'''

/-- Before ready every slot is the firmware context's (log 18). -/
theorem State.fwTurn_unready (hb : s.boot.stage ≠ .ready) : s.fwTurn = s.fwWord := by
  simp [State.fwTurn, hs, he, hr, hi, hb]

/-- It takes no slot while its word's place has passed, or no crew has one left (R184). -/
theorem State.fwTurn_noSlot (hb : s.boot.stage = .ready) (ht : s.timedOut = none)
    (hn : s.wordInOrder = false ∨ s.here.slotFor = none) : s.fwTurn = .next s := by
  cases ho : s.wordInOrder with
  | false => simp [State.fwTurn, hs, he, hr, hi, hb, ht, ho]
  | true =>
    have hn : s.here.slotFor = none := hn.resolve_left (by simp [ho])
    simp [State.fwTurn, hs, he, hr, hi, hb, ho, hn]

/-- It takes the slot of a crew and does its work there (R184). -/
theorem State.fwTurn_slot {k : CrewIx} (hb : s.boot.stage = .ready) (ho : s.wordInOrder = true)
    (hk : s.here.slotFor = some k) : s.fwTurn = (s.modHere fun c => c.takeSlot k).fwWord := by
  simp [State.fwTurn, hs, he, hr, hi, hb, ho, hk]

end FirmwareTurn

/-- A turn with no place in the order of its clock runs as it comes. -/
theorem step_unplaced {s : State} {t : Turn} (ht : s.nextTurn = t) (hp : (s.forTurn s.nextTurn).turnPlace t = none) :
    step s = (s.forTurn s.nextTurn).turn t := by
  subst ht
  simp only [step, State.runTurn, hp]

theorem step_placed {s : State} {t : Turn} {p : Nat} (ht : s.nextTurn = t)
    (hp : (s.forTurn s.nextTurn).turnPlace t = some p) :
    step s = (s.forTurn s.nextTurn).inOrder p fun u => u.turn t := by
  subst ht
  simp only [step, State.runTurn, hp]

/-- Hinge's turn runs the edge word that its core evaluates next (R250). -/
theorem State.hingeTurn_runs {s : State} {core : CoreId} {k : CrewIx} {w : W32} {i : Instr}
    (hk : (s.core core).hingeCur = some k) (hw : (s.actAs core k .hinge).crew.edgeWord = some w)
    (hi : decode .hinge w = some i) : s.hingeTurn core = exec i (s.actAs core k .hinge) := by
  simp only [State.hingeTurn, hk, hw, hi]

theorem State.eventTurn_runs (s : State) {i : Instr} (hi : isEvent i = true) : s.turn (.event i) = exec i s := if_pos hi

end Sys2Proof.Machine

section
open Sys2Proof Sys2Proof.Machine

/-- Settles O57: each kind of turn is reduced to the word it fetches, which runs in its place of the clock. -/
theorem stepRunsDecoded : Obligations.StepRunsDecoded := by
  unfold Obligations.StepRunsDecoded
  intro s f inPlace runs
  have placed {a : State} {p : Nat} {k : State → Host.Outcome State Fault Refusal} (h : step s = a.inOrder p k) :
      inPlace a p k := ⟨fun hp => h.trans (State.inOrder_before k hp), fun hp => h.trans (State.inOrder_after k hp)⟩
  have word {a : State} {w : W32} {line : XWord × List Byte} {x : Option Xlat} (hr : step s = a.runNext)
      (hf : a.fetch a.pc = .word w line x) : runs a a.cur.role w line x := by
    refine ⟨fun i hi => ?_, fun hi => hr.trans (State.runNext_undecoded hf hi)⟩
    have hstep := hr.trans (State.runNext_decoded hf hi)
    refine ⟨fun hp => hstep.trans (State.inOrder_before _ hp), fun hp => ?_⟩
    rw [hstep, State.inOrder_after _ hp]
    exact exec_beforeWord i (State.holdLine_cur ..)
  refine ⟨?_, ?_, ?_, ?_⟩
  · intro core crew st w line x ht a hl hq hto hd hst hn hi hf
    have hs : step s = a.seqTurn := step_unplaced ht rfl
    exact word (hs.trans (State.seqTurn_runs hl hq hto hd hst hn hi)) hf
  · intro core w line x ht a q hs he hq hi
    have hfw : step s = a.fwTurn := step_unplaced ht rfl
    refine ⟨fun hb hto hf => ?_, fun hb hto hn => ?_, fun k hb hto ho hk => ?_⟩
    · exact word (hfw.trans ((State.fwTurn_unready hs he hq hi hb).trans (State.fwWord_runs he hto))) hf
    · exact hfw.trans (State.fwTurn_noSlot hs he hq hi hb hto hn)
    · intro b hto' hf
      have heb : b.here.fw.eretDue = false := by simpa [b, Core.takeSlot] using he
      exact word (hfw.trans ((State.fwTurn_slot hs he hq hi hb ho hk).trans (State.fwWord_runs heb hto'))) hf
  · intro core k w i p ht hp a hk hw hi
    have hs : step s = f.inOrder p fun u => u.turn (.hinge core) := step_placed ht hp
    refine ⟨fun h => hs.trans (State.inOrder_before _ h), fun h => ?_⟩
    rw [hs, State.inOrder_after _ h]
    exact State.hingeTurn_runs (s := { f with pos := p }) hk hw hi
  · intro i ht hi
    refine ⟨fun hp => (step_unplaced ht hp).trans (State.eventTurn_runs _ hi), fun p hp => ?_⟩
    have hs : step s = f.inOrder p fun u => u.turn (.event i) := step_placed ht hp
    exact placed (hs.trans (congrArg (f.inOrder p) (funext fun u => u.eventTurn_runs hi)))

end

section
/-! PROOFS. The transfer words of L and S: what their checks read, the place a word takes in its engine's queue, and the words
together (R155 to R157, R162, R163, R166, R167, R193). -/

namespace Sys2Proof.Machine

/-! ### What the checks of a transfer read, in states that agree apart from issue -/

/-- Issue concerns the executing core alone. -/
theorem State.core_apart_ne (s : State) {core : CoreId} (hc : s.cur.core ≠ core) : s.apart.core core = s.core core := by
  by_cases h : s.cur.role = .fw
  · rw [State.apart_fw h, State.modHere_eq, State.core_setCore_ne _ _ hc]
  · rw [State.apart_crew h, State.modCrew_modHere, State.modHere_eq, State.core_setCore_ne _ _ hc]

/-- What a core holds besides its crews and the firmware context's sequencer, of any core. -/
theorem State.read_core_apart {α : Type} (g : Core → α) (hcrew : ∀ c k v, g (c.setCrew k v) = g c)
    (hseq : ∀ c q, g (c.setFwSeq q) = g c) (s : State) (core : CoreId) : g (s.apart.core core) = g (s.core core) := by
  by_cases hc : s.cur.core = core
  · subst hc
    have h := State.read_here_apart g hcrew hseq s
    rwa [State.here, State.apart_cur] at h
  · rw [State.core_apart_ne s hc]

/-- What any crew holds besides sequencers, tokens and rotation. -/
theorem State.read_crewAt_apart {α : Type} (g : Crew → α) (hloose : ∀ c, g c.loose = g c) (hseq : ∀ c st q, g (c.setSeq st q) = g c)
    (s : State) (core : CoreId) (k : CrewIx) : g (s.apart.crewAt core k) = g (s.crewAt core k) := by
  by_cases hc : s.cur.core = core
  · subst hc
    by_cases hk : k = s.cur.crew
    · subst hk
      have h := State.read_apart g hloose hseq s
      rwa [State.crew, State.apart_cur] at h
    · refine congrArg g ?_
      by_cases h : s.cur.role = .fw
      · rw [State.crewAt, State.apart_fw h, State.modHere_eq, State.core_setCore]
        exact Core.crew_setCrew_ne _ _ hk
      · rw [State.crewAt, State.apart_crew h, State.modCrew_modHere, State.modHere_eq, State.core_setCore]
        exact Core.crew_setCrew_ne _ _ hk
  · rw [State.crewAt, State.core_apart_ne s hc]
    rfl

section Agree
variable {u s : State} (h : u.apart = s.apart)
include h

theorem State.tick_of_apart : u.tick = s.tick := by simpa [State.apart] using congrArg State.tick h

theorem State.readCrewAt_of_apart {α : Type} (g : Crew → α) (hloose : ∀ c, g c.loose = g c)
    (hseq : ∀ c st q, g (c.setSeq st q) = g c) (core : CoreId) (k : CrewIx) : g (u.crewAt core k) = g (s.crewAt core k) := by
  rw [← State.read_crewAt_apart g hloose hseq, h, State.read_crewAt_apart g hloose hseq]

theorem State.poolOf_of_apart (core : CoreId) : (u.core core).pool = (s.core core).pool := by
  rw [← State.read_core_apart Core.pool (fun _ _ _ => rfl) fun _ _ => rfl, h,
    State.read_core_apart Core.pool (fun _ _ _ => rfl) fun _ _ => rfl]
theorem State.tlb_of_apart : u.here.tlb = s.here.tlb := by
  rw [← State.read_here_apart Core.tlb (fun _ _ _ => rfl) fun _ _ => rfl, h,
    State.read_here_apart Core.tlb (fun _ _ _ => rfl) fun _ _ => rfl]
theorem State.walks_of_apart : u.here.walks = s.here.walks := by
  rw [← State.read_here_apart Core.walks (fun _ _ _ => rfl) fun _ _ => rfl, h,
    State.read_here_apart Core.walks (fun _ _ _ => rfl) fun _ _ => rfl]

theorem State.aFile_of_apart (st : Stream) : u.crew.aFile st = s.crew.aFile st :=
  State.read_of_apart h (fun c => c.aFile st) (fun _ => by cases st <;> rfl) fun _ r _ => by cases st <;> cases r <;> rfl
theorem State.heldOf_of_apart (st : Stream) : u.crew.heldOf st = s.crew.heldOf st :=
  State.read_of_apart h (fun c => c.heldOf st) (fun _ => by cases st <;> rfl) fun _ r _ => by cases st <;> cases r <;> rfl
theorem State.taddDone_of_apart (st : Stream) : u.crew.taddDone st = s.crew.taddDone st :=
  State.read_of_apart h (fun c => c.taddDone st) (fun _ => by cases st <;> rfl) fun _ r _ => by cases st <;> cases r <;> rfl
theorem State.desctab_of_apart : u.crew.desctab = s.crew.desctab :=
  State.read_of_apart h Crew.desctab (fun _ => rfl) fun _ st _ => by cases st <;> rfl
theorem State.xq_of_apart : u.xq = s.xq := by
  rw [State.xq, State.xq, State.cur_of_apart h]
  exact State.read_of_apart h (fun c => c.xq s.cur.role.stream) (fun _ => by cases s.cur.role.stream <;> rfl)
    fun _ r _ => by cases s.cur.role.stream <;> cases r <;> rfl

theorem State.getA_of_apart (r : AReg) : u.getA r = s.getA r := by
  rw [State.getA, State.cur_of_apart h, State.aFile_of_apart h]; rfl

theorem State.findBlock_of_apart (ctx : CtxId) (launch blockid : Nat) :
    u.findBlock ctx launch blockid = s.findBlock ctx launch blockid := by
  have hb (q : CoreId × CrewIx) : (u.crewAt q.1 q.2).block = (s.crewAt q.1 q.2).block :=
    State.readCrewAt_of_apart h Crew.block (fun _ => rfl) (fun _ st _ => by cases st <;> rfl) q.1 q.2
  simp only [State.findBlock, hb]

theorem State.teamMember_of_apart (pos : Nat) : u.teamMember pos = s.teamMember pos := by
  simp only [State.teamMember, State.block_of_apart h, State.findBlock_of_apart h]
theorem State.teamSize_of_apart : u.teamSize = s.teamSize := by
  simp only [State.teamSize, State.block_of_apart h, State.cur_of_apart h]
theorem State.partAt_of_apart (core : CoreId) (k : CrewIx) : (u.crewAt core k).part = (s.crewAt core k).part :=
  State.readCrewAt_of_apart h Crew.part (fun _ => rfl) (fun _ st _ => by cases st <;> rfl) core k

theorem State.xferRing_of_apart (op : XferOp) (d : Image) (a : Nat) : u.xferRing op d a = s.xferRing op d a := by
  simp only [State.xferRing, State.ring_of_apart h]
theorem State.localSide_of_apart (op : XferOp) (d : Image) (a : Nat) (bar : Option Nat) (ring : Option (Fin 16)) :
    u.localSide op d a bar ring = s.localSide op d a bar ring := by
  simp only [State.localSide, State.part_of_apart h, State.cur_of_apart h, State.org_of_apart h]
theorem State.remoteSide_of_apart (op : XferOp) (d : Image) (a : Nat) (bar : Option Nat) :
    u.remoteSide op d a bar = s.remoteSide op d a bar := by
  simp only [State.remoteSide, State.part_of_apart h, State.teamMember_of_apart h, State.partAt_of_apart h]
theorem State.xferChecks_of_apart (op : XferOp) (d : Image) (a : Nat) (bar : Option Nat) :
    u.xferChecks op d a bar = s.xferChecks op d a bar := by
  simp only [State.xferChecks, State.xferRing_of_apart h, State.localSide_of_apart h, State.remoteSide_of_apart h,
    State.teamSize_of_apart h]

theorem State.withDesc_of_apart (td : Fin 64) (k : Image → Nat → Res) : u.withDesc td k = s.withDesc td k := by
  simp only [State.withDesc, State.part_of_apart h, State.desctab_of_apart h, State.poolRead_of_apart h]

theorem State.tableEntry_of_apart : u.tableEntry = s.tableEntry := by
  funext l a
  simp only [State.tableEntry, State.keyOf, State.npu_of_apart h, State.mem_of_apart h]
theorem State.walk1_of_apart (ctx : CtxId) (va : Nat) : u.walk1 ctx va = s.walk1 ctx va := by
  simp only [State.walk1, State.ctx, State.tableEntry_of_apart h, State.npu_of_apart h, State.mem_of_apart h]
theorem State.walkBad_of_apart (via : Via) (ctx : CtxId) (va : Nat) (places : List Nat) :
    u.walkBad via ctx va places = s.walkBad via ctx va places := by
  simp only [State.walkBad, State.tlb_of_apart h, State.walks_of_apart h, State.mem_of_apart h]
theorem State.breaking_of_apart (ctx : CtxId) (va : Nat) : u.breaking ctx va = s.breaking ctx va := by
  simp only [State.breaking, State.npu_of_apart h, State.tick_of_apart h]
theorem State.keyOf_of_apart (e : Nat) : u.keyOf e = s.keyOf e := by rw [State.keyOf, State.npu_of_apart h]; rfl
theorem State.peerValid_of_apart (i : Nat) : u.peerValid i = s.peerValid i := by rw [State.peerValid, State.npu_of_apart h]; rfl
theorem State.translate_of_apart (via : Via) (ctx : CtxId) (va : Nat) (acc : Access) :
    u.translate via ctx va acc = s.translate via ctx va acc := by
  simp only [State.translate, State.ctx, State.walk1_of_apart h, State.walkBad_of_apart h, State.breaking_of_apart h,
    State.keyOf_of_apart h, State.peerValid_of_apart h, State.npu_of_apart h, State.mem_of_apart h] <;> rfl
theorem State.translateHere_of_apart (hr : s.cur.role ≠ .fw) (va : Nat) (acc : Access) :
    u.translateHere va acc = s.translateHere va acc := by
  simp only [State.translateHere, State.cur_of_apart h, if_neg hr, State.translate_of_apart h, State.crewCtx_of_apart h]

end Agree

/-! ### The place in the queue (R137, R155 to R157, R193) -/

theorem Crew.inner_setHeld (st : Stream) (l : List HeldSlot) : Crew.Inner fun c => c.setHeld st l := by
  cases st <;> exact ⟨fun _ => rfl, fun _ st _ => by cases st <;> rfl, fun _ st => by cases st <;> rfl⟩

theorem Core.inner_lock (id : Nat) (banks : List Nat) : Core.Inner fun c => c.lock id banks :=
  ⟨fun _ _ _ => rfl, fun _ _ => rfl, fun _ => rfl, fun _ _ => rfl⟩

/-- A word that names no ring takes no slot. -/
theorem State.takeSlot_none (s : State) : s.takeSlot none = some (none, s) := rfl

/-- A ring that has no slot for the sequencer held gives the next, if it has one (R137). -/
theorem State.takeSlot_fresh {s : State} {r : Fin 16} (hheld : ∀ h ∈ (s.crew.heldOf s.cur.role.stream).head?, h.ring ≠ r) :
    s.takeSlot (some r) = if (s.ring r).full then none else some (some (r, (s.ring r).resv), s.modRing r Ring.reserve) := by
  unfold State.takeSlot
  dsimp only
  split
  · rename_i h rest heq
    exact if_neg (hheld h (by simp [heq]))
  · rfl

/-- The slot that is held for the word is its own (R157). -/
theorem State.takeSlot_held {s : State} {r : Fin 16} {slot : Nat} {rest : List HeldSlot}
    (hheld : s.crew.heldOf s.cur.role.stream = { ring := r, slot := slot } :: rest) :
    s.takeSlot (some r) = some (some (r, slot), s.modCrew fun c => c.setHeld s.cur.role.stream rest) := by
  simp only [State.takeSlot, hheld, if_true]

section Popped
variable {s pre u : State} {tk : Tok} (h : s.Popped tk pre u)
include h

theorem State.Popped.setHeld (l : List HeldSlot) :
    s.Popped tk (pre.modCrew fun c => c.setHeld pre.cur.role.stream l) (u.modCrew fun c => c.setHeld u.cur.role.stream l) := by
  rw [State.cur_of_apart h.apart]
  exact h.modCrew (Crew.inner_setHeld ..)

'''

▶ [Task goal]: Write out the lines of the entries, word for word, from the first through the one containing "there (R184). -/", and stop at that line.

▶ [Solved problem]:
/-- Before ready every slot is the firmware context's (log 18). -/
theorem State.fwTurn_unready (hb : s.boot.stage ≠ .ready) : s.fwTurn = s.fwWord := by
  simp [State.fwTurn, hs, he, hr, hi, hb]

/-- It takes no slot while its word's place has passed, or no crew has one left (R184). -/
theorem State.fwTurn_noSlot (hb : s.boot.stage = .ready) (ht : s.timedOut = none)
    (hn : s.wordInOrder = false ∨ s.here.slotFor = none) : s.fwTurn = .next s := by
  cases ho : s.wordInOrder with
  | false => simp [State.fwTurn, hs, he, hr, hi, hb, ht, ho]
  | true =>
    have hn : s.here.slotFor = none := hn.resolve_left (by simp [ho])
    simp [State.fwTurn, hs, he, hr, hi, hb, ho, hn]

/-- It takes the slot of a crew and does its work there (R184). -/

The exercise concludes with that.